OK, I've been looking around for info about the measured level of speakers at the crossover. I saw a graph that Wayne posted here that showed the signal level being down 3 dB at the crossover frequency. I've always thought of the crossover point as the -3 dB point as well. However, I measure my mains rolloff as 6 dB down at the crossover point. I've also read somewhere that speakers should be 6 dB down for even-order filters, and 3 dB down for odd order filters. I'm not sure if I buy that...

Anyway, discussion on the above is welcomed. 

Tonight, while playing with making an LFP out of my BFD, I was playing with the rolloffs for the sub, as applied to target level. There is no house curve loaded. By playing with the crossover slope, and cutoff buttons in REW, I can get the target level to appear as either of these; 3 db down at the crossover point (40 Hz) or 6 dB down at the crossover point. The target is 75 dB, no house curve, nothing but the target as calculated by REW.

???










Graph 1: Target=75 dB, Crossover=40 Hz, Response Shown 3 dB Down at fc









*Graph 2: Target=75 dB, Crossover=40 Hz, Response Shown 6 dB Down at fc*


----------



## brucek (Apr 11, 2006)

Not sure what your question is, but the REW targets are a standard 6dB down at the crossover frequency.
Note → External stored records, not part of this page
@[simp] theorem steady_pend (s : State) (src code cycle order fields reported aux) :
    (s.pend src code cycle order fields reported aux).seq.steady = s.seq.steady := rfl

@[simp] theorem steady_raise (s : State) (src code cycle order fields reported aux) :
    (s.raise src code cycle order fields reported aux).seq.steady = s.seq.steady := steady_ite (by simp) rfl

@[simp] theorem steady_countReport (s : State) (kind src) : (s.countReport kind src).seq.steady = s.seq.steady := rfl

@[simp] theorem steady_signal (s : State) (vector) : (s.signal vector).seq.steady = s.seq.steady := by
  unfold State.signal
  dsimp only
  (repeat' split) <;> simp

/-! ### What is read, written and reported -/

@[simp] theorem steady_countCorrected (s : State) (a) : (s.countCorrected a).seq.steady = s.seq.steady := by
  unfold State.countCorrected
  split <;> simp

@[simp] theorem steady_noteCorrected (s : State) (src a kind reader) :
    (s.noteCorrected src a kind reader).seq.steady = s.seq.steady := steady_ite (by simp) rfl

@[simp] theorem steady_reportCorrected (s : State) (reader w) :
    (s.reportCorrected reader w).seq.steady = s.seq.steady := by simp [State.reportCorrected]

@[simp] theorem steady_notePoison (s : State) (st code issue arrival a unit) :
    (s.notePoison st code issue arrival a unit).seq.steady = s.seq.steady := by simp [State.notePoison]

@[simp] theorem steady_countPoison (s : State) (a) : (s.countPoison a).seq.steady = s.seq.steady :=
  steady_ite rfl (by simp)

@[simp] theorem steady_reportPoison (s : State) (st issue arrival w) :
    (s.reportPoison st issue arrival w).seq.steady = s.seq.steady := by simp [State.reportPoison]

@[simp] theorem steady_reportUnwritten (s : State) (st issue w) :
    (s.reportUnwritten st issue w).seq.steady = s.seq.steady := steady_ite (by simp) rfl

@[simp] theorem steady_reportRead (s : State) (st issue arrival r) :
    (s.reportRead st issue arrival r).seq.steady = s.seq.steady := steady_ite (by simp) (by simp)

@[simp] theorem steady_rankRead (s : State) (st rank issue t arrival a n) :
    (s.rankRead st rank issue t arrival a n).2.seq.steady = s.seq.steady := by simp [State.rankRead]

@[simp] theorem steady_stationRead (s : State) (st issue t arrival a n) :
    (s.stationRead st issue t arrival a n).2.seq.steady = s.seq.steady := by simp [State.stationRead]

@[simp] theorem steady_descRead (s : State) (st issue space off n) :
    (s.descRead st issue space off n).2.seq.steady = s.seq.steady := by
  unfold State.descRead
  split <;> simp

@[simp] theorem steady_touched (s : State) (a n) : (s.touched a n).seq.steady = s.seq.steady := by
  unfold State.touched
  dsimp only
  (repeat' split) <;> simp

@[simp] theorem steady_placeBytes (s : State) (writer a bs pois) :
    (s.placeBytes writer a bs pois).seq.steady = s.seq.steady := by simp [State.placeBytes]

@[simp] theorem steady_keeping (s : State) (cycle a n) : (s.keeping cycle a n).seq.steady = s.seq.steady := rfl

@[simp] theorem steady_takeWrite (s : State) (w) : (s.takeWrite w).seq.steady = s.seq.steady :=
  steady_ite rfl (by simp)

@[simp] theorem steady_writeParts (s : State) (source a bs pois l) :
    (s.writeParts source a bs pois l).seq.steady = s.seq.steady := rfl

@[simp] theorem steady_stationWrite (s : State) (st t a bs pois) :
    (s.stationWrite st t a bs pois).seq.steady = s.seq.steady := rfl

@[simp] theorem steady_setEng (s : State) (w x) : (s.setEng w x).seq.steady = s.seq.steady := rfl

@[simp] theorem steady_forBoth {f : Who → State → State} (hf : ∀ w s, (f w s).seq.steady = s.seq.steady)
    (s : State) (e) : (s.forBoth e f).seq.steady = s.seq.steady := by
  unfold State.forBoth
  split <;> simp [hf]

@[simp] theorem steady_whoRead (s : State) (w st issue t arrival space a n) :
    (s.whoRead w st issue t arrival space a n).2.seq.steady = s.seq.steady := by
  unfold State.whoRead
  dsimp only
  (repeat' split) <;> simp

@[simp] theorem steady_checkItem (s : State) (w it) : (s.checkItem w it).seq.steady = s.seq.steady := by
  unfold State.checkItem
  dsimp only
  (repeat' split) <;> simp

@[simp] theorem steady_plan (s : State) (st cycle due j) : (s.plan st cycle due j).seq.steady = s.seq.steady := rfl

/-! ### Counters, draws and digests -/

@[simp] theorem steady_addDrainBubbles (s : State) (e n) : (s.addDrainBubbles e n).seq.steady = s.seq.steady := rfl

@[simp] theorem steady_addSaturations (s : State) (e n) : (s.addSaturations e n).seq.steady = s.seq.steady := rfl

@[simp] theorem steady_addStoreWaits (s : State) (e n) : (s.addStoreWaits e n).seq.steady = s.seq.steady := rfl

@[simp] theorem steady_advanceLane (s : State) (lane) : (s.advanceLane lane).seq.steady = s.seq.steady := rfl

@[simp] theorem steady_rowDraws (s : State) (w) : (s.rowDraws w).2.seq.steady = s.seq.steady :=
  steady_ite rfl (steady_foldl fun _ _ => by rfl)

@[simp] theorem steady_gaugeBreach (s : State) (e issue cycle id tile beyond nonfinite largest) :
    (s.gaugeBreach e issue cycle id tile beyond nonfinite largest).seq.steady = s.seq.steady := by
  unfold State.gaugeBreach
  dsimp only
  (repeat' split) <;> simp

@[simp] theorem steady_addTile (s : State) (slot index tile) :
    (s.addTile slot index tile).seq.steady = s.seq.steady := rfl

@[simp] theorem steady_settleCharges (s : State) (limit) : (s.settleCharges limit).seq.steady = s.seq.steady := rfl

/-! ### Links -/

@[simp] theorem steady_pumpLink (s : State) (k) : (s.pumpLink k).seq.steady = s.seq.steady :=
  steady_of_sends (sends_pumpLink s k)

@[simp] theorem steady_sendCtrl (s : State) (k dest ctype p) : (s.sendCtrl k dest ctype p).seq.steady = s.seq.steady :=
  steady_of_sends (sends_sendCtrl s k dest ctype p)

@[simp] theorem steady_sendToAll (s : State) (ctype p) : (s.sendToAll ctype p).seq.steady = s.seq.steady :=
  steady_of_sends (sends_sendToAll s ctype p)

@[simp] theorem steady_staleFlit (s : State) (k h number) : (s.staleFlit k h number).seq.steady = s.seq.steady := by
  unfold State.staleFlit
  dsimp only
  (repeat' split) <;> simp

@[simp] theorem steady_landPieces (s : State) (st a bs pois limit l) :
    (s.landPieces st a bs pois limit l).seq.steady = s.seq.steady := by
  refine steady_foldl fun _ _ => ?_
  split <;> simp

@[simp] theorem steady_addElement (r) (s : State) (e) : (s.addElement r e).2.seq.steady = s.seq.steady := by
  unfold State.addElement
  dsimp only
  (repeat' split) <;> simp

@[simp] theorem steady_recvFlit (s : State) (r j f) : (s.recvFlit r j f).2.seq.steady = s.seq.steady := by
  unfold State.recvFlit
  dsimp only
  split <;> simp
As you know, if you combine two signals at the same level and frequency you'll get a 6dB gain as a resultant.

So in a perfect world, the red line (shown below in the pic) would be the resultant of a set of mains and sub when combined and given the standard crossovers. A perfect flat response...









brucek


----------



## Otto (May 18, 2006)

Yeah, makes sense to have it be 6 dB down. I edited my post to include descriptions of the graphs. Note that REW has calculated two different responses for a fourth-order 40 Hz LPF. 

I think it's a bug in REW. You can cause it to happen by playing with the "Cutoff" and what I'll call "slope" controls in REW. Change slope, change cutoff, change slope... Something like that. You'll see it change the x dB down point for the target.

Wonder if anyone (myself included) has taken it as the target, and later had problems integrating with mains...


----------



## brucek (Apr 11, 2006)

> I think it's a bug in REW. You can cause it to happen by playing with the "Cutoff" and what I'll call "slope" controls in REW


That bug has already been noted before. See here.

John has fixed it and it will be repaired in the next rev....

brucek


----------



## Otto (May 18, 2006)

Thanks/oops. Missed that, or forgot about it.


----------